The really pervasive bit was the sense of social ostracism from the other kids as a whole. I was a computer nerd, and as such was unworthy of friends (except the three other computer nerds, none of whom I particularly liked but we stuck together because we had nobody else). Once, when the school ran a mock election, I stood as a candidate and spoke in front of a room full of kids who thought I was a twat (which was tough, but, I thought at the time, character building). 

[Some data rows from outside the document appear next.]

-- ==== Sys2Proof/WellFormed.lean ====
section
/-! DEFINITION. What makes the inputs of the model well formed: the parameters (R6, R7), a command word (R116,
R117) and a bus access (R82). A decoded command needs no check of its own: its register fields have the type
`WReg`, and "Every index value is legal" (R111). -/

namespace Sys2Proof

/-- The legal parameters: NBITS is a multiple of 32 with 64 <= NBITS <= 8192 (R6), and BASE a multiple of
0x8000 (R7). -/
abbrev Config.Legal (c : Config) : Prop :=
  64 ≤ c.nbits ∧ c.nbits ≤ 8192 ∧ c.nbits % 32 = 0 ∧ c.base % 0x8000 = 0

/-- A word that names a command: a legal opcode (R113, R116) and zero in bits [31:24] (R117). -/
abbrev Word.NamesCommand (w : Word) : Prop :=
  w.toNat % 0x100 < 0x10 ∧ w.toNat / 0x1000000 = 0

/-- An access the bus lets through: 4 bytes wide, at an offset that is a multiple of 4 (R82). -/
abbrev AccessFits (off size : Nat) : Prop := size = 4 ∧ off % 4 = 0

end Sys2Proof
end

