-- ==== Sys2Proof/Machine/Dispatch.lean ====
section
/-! DEFINITION. The engine's execution of a decoded command: one arm per constructor of Instr. -/

namespace Sys2Proof.Machine

/-- What the engine does with a command in one step (R231; one attempt for PRIMEGEN, R203). -/
def exec (i : Instr) (s : State) : Host.Outcome State Fault Refusal :=
  match i with
  | .nop => Sys2Proof.Machine.execNop s
  | .setmod ra => Sys2Proof.Machine.execSetmod ra s
  | .gcd rd ra rb => Sys2Proof.Machine.execGcd rd ra rb s
  | .modinv rd ra rb => Sys2Proof.Machine.execModinv rd ra rb s
  | .mul rd rc ra rb => Sys2Proof.Machine.execMul rd rc ra rb s
  | .breduce rd ra rb => Sys2Proof.Machine.execBreduce rd ra rb s
  | .modmul rd ra rb => Sys2Proof.Machine.execModmul rd ra rb s
  | .montmul rd ra rb => Sys2Proof.Machine.execMontmul rd ra rb s
  | .montin rd ra => Sys2Proof.Machine.execMontin rd ra s
  | .montout rd ra => Sys2Proof.Machine.execMontout rd ra s
  | .powmod rd ra rb => Sys2Proof.Machine.execPowmod rd ra rb s
  | .verify ra rb rc => Sys2Proof.Machine.execVerify ra rb rc s
  | .mrtest ra => Sys2Proof.Machine.execMrtest ra s
  | .primegen rd => Sys2Proof.Machine.execPrimegen rd s
  | .blkenc rd rb => Sys2Proof.Machine.execBlkenc rd rb s
  | .blkdec rd ra rb => Sys2Proof.Machine.execBlkdec rd ra rb s

end Sys2Proof.Machine
end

The candidate who came onstage after me eschewed his talk of his policies in favour of calling my sexuality into question. Four or five hundred kids laughed. It was only when it transpired that one of the “cool kids” was also kind of into computers that I had the beginnings of a social circle open up for me. By the time I got to college I was popular, and accepted, although crippled with paranoia and self-harm issues that took a few more years to get out of my system.

But the trio’s purpose is to show how these experiences have a silver lining. These terrible incidents don’t need to be the end of the road, but can be the start of a successful, lively career in games. Ahmad, who once served as a phone counselor for UK support service Childline, writes: “The creations of the future will come from the young of today and often, rather sadly, the most visionary are the most bullied.” True that. This, of course, echoes Steve Job’s famous quip: “The ones who are crazy enough to think that they can change the world, are the ones who do.”

A couple years ago, writer Heather Chaplin delivered a rousing rant at the Game Developers Conference about the need for new experiences in the world of games. Too many reflected a hyper-masculine power fantasy, she argued: “It is you guys as game designers who are mired deeply in ‘guy culture’. You aren’t men. You are stunted adolescents.” Chaplin’s point is well-taken, of course. Games do often put players in positions of power and dominance and like any medium, diversity of content is a must.

But reading through the testimonials at Beyond the Final Boss gives an alternate explanation for Chaplin’s rationale. For those who’ve been teased all of their life, games present an escape and a chance to rewrite history. The hope is that an end to bullying for those talented game designers in training will mean that real life offers the same promise as a virtual one.